Ukraine’s President told his military yesterday to be prepared for the possibility of a “full-scale invasion” by Russia across the entire length of the joint border, a day after the worst fighting with Russian-backed separatists in months.

His address in Parliament was one of the first times Petro Poroshenko has used the word “invasion” to refer to Russia’s behaviour since the start of a separatist rebellion in the east in which the UN says more than 6,400 people have been killed.

Referring to a 12-hour firefight involving artillery on both sides on Wednesday when Ukraine says the rebels tried to take the town of Maryinka, Poroshenko said: “There is a colossal threat of a renewal of large-scale military operations from the side of the Russian-terrorist groups.”

“The military must be ready as much for a renewal of an offensive by the enemy in the Donbass as they are for a full-scale invasion along the whole length of the border with Russia.”

Ukraine and its Nato allies have long accused Russia of sending weapons and troops to fight on behalf of separatists who control part of two provinces in its east. Moscow, which seized and annexed Ukraine’s Crimea peninsula last year, denies its troops are participating in the eastern fighting.

Concentration of Russian troops near border is one and a half times greater than a year ago

A ceasefire has mostly held for the past four months, after the separatists spurned an earlier truce to launch an advance and seize more territory for their self-proclaimed state in what Russian President Vladimir Putin calls “New Russia”.

The joint border stretches for more than 2,200 km, most of it far from the area where there has been fighting.

Earlier, Ukrainian military officials said that five Ukrainian servicemen had been killed and 39 wounded in the fighting around Maryinka, which lies 23 km to the west of the rebel stronghold of Donetsk.

The rebels updated their own casualty toll to 21 dead – five civilians and 16 fighters - and blamed Ukrainian forces for indiscriminate shelling of populated areas.

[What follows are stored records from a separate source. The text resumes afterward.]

/-- Reads XOR from its syllable. -/
def dec_xor (u : SUnit) (w : Nat) (x : Option (BitVec 16)) : Option Instr := do
  let fl := RFields.of w
  let d ← decDst fl.d fl.n
  let a ← decSrc (fl.a)
  let b ← decSrc (fl.b)
  guard (fl.m = 0)
  let w ← decIntW (fl.f)
  guard (x = none)
  return .xor u d a b w

/-- Reads XOR_IMM from its syllable. -/
def dec_xorImm (u : SUnit) (w0 : Nat) (x : Option (BitVec 16)) : Option Instr := do
  let fl := RFields.of w0
  let d ← decDst fl.d (w0 / 8 % 2)
  guard (w0 / 4 % 2 = 1)
  let w ← decIntW (w0 % 4)
  return .xorImm u d ⟨BitVec.ofNat 16 (w0 / 16), x⟩ w

/-- Reads ANDN from its syllable. -/
def dec_andn (u : SUnit) (w : Nat) (x : Option (BitVec 16)) : Option Instr := do
  let fl := RFields.of w
  let d ← decDst fl.d fl.n
  let a ← decSrc (fl.a)
  let b ← decSrc (fl.b)
  guard (fl.m = 0)
  let w ← decIntW (fl.f)
  guard (x = none)
  return .andn u d a b w

/-- Reads ANDN_IMM from its syllable. -/
def dec_andnImm (u : SUnit) (w0 : Nat) (x : Option (BitVec 16)) : Option Instr := do
  let fl := RFields.of w0
  let d ← decDst fl.d (w0 / 8 % 2)
  guard (w0 / 4 % 2 = 1)
  let w ← decIntW (w0 % 4)
  return .andnImm u d ⟨BitVec.ofNat 16 (w0 / 16), x⟩ w

/-- Reads SHL from its syllable. -/
def dec_shl (u : SUnit) (w : Nat) (x : Option (BitVec 16)) : Option Instr := do
  let fl := RFields.of w
  let d ← decDst fl.d fl.n
  let a ← decSrc (fl.a)
  let b ← decSrc (fl.b)
  guard (fl.m = 0)
  let w ← decIntW (fl.f)
  guard (x = none)
  return .shl u d a b w

/-- Reads SHL_IMM from its syllable. -/
def dec_shlImm (u : SUnit) (w0 : Nat) (x : Option (BitVec 16)) : Option Instr := do
  let fl := RFields.of w0
  let d ← decDst fl.d (w0 / 8 % 2)
  guard (w0 / 4 % 2 = 1)
  let w ← decIntW (w0 % 4)
  return .shlImm u d ⟨BitVec.ofNat 16 (w0 / 16), x⟩ w

/-- Reads SHR from its syllable. -/
def dec_shr (u : SUnit) (w : Nat) (x : Option (BitVec 16)) : Option Instr := do
  let fl := RFields.of w
  let d ← decDst fl.d fl.n
  let a ← decSrc (fl.a)
  let b ← decSrc (fl.b)
  guard (fl.m = 0)
  let w ← decIntW (fl.f)
  guard (x = none)
  return .shr u d a b w

/-- Reads SHR_IMM from its syllable. -/
def dec_shrImm (u : SUnit) (w0 : Nat) (x : Option (BitVec 16)) : Option Instr := do
  let fl := RFields.of w0
  let d ← decDst fl.d (w0 / 8 % 2)
  guard (w0 / 4 % 2 = 1)
  let w ← decIntW (w0 % 4)
  return .shrImm u d ⟨BitVec.ofNat 16 (w0 / 16), x⟩ w

/-- Reads SRA from its syllable. -/
def dec_sra (u : SUnit) (w : Nat) (x : Option (BitVec 16)) : Option Instr := do
  let fl := RFields.of w
  let d ← decDst fl.d fl.n
  let a ← decSrc (fl.a)
  let b ← decSrc (fl.b)
  guard (fl.m = 0)
  let w ← decIntW (fl.f)
  guard (x = none)
  return .sra u d a b w

/-- Reads SRA_IMM from its syllable. -/
def dec_sraImm (u : SUnit) (w0 : Nat) (x : Option (BitVec 16)) : Option Instr := do
  let fl := RFields.of w0
  let d ← decDst fl.d (w0 / 8 % 2)
  guard (w0 / 4 % 2 = 1)
  let w ← decIntW (w0 % 4)
  return .sraImm u d ⟨BitVec.ofNat 16 (w0 / 16), x⟩ w

/-- Reads ROT from its syllable. -/
def dec_rot (u : SUnit) (w : Nat) (x : Option (BitVec 16)) : Option Instr := do
  let fl := RFields.of w
  let d ← decDst fl.d fl.n
  let a ← decSrc (fl.a)
  let b ← decSrc (fl.b)
  guard (fl.m = 0)
  let w ← decIntW (fl.f)
  guard (x = none)
  return .rot u d a b w

/-- Reads ROT_IMM from its syllable. -/
def dec_rotImm (u : SUnit) (w0 : Nat) (x : Option (BitVec 16)) : Option Instr := do
  let fl := RFields.of w0
  let d ← decDst fl.d (w0 / 8 % 2)
  guard (w0 / 4 % 2 = 1)
  let w ← decIntW (w0 % 4)
  return .rotImm u d ⟨BitVec.ofNat 16 (w0 / 16), x⟩ w

/-- Reads MIN from its syllable. -/
def dec_min (u : SUnit) (w : Nat) (x : Option (BitVec 16)) : Option Instr := do
  let fl := RFields.of w
  let d ← decDst fl.d fl.n
  let a ← decSrc (fl.a)
  let b ← decSrc (fl.b)
  guard (fl.m = 0)
  let w ← decIntW (fl.f)
  guard (x = none)
  return .min u d a b w

/-- Reads MIN_IMM from its syllable. -/
def dec_minImm (u : SUnit) (w0 : Nat) (x : Option (BitVec 16)) : Option Instr := do
  let fl := RFields.of w0
  let d ← decDst fl.d (w0 / 8 % 2)
  guard (w0 / 4 % 2 = 1)
  let w ← decIntW (w0 % 4)
  return .minImm u d ⟨BitVec.ofNat 16 (w0 / 16), x⟩ w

The fighting went far beyond regular low-level skirmishing that has occasionally flared since the shaky ceasefire was brokered in February by the leaders of Ukraine, Russia, Germany and France.

The West and Kiev say Russia has failed to fulfil the terms of the peace deal worked out in Minsk, Belarus and say it must pull out its forces and stop arms deliveries to the separatists.

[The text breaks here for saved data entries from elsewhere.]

/-- An uncorrectable read of a record or template that a node delivers (R385). -/
def enTrapKeep (c : Cause) : Trap := { cause := c, slot := 9, keep := true }
/-- The trap would be unhandled (R350). -/
def Ctx.unhandled (c : Ctx) : Bool :=
  c.level ≥ 2 || c.ctl.tvec = 0 || c.ctl.tvec.toNat % 4 ≠ 0 || c.ctl.tvec.toNat / 2 ^ 57 ≠ 0
/-- The information registers of a trap: where the rule names none, ctl.tinfo0 receives SLOT (R349). -/
def Trap.tinfo (t : Trap) : TInfo := t.info.getD { t0 := BitVec.ofNat 64 t.slot }
/-- What delivery does to the context's registers (R349): the record of level L + 1, the latches put aside, the
cause, ctl.tpc and the information registers, the watchdog's budget, the level and the handler's address. -/
def Ctx.deliver (c : Ctx) (t : Trap) (tpc : Dword) (r : Resume) : Ctx :=
  let saved : SavedTrap :=
    { tcause := c.ctl.tcause, tpc := c.ctl.tpc, tinfo0 := c.ctl.tinfo0, tinfo1 := c.ctl.tinfo1,
      tinfo2 := c.ctl.tinfo2, tinfo3 := c.ctl.tinfo3 }
  let rec_ : TrapRec :=
    { bundle := r, slot := t.slot, defer := t.defer, cause := t.cause, xfer := t.xfer,
      saved := if c.level = 1 then some saved else none
      aside := if c.lapsed then Vector.replicate 8 none else c.b }
  { c with
    rec1 := if c.level = 0 then some rec_ else c.rec1
    rec2 := if c.level = 1 then some rec_ else c.rec2
    b := Vector.replicate 8 none
    lapsed := false
    woken := false
    fills := none
    tmpl := none
    ctl := { c.ctl with
      tcause := BitVec.ofNat 64 t.cause.code, tpc := tpc, tinfo0 := t.tinfo.t0, tinfo1 := t.tinfo.t1,
      tinfo2 := t.tinfo.t2, tinfo3 := t.tinfo.t3, wdog := BitVec.ofNat 64 c.budget }
    level := c.level + 1
    pc := c.ctl.tvec
    resume := none
    sleepRec := none
    sailPend := if t.cause = .sailplanUnacked then false else c.sailPend }
/-- Whether a trap is an error that a context holding a replayable node consumes (R385). -/
def State.consumes (s : State) (g : CtxId) (t : Trap) : Bool :=
  (s.ctx g).inNode &&
    match t.cause with
    | .eccUncorrectable => !t.keep
    | .checkMismatch => true
    | .accChecksum => true
    | .engineAsync => t.tinfo.t0.toNat / 512 % 4 = 1 && match t.xfer with
      | some (.cpy h) => (s.die g.die).xf.copies.any fun c => c.ctx = g.inDie && c.handle = h && c.node
      | _ => false
    | _ => false
/-- A failure of a node that a replay on another core may lay at this core's door: CHECK_MISMATCH or ACC_CHECKSUM, by CLASS
(R383, R439). -/
def Cause.against : Cause → Option Nat
  | .accChecksum => some 4
  | .checkMismatch => some 5
  | _ => none
/-- Notes in the item that a context holds that it failed on this core (R383). -/
def State.noteFailed (s : State) (g : CtxId) (c : Cause) : State :=
  match c.against with
  | none => s
  | some k => s.modCtx g fun x => { x with item := x.item.map fun it => { it with
      failed := if it.failed.contains (g.core, k) then it.failed else it.failed ++ [(g.core, k)] } }
/-- Taking a trap: rolled back where a node consumes the error (R385), unhandled under R350, else delivered under
R349. -/
def State.takeTrap (s : State) (g : CtxId) (t : Trap) (tpc : Dword) (r : Resume) : State :=
  let c := s.ctx g
  if s.consumes g t then (s.noteFailed g t.cause).rollback g false
  else if c.unhandled then
    (s.becomeIdle g).recordFault g { cause := t.cause, tpc := tpc, info := t.tinfo, xfer := t.xfer }
  else (s.scLeave g).setCtx g (c.deliver t tpc r)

Moscow takes the side of the separatists, accusing Kiev’s forces of ceasefire violations.

Poroshenko, who was delivering his state of the nation speech, said 9,000 Russian servicemen were deployed on Ukrainian territory.

“The concentration of Russian troops near the state border is one and a half times greater than a year ago,” he declared.

Reuters journalists have reported a Russian military build-up on the frontier in recent weeks, with thousands of troops and heavy weapons.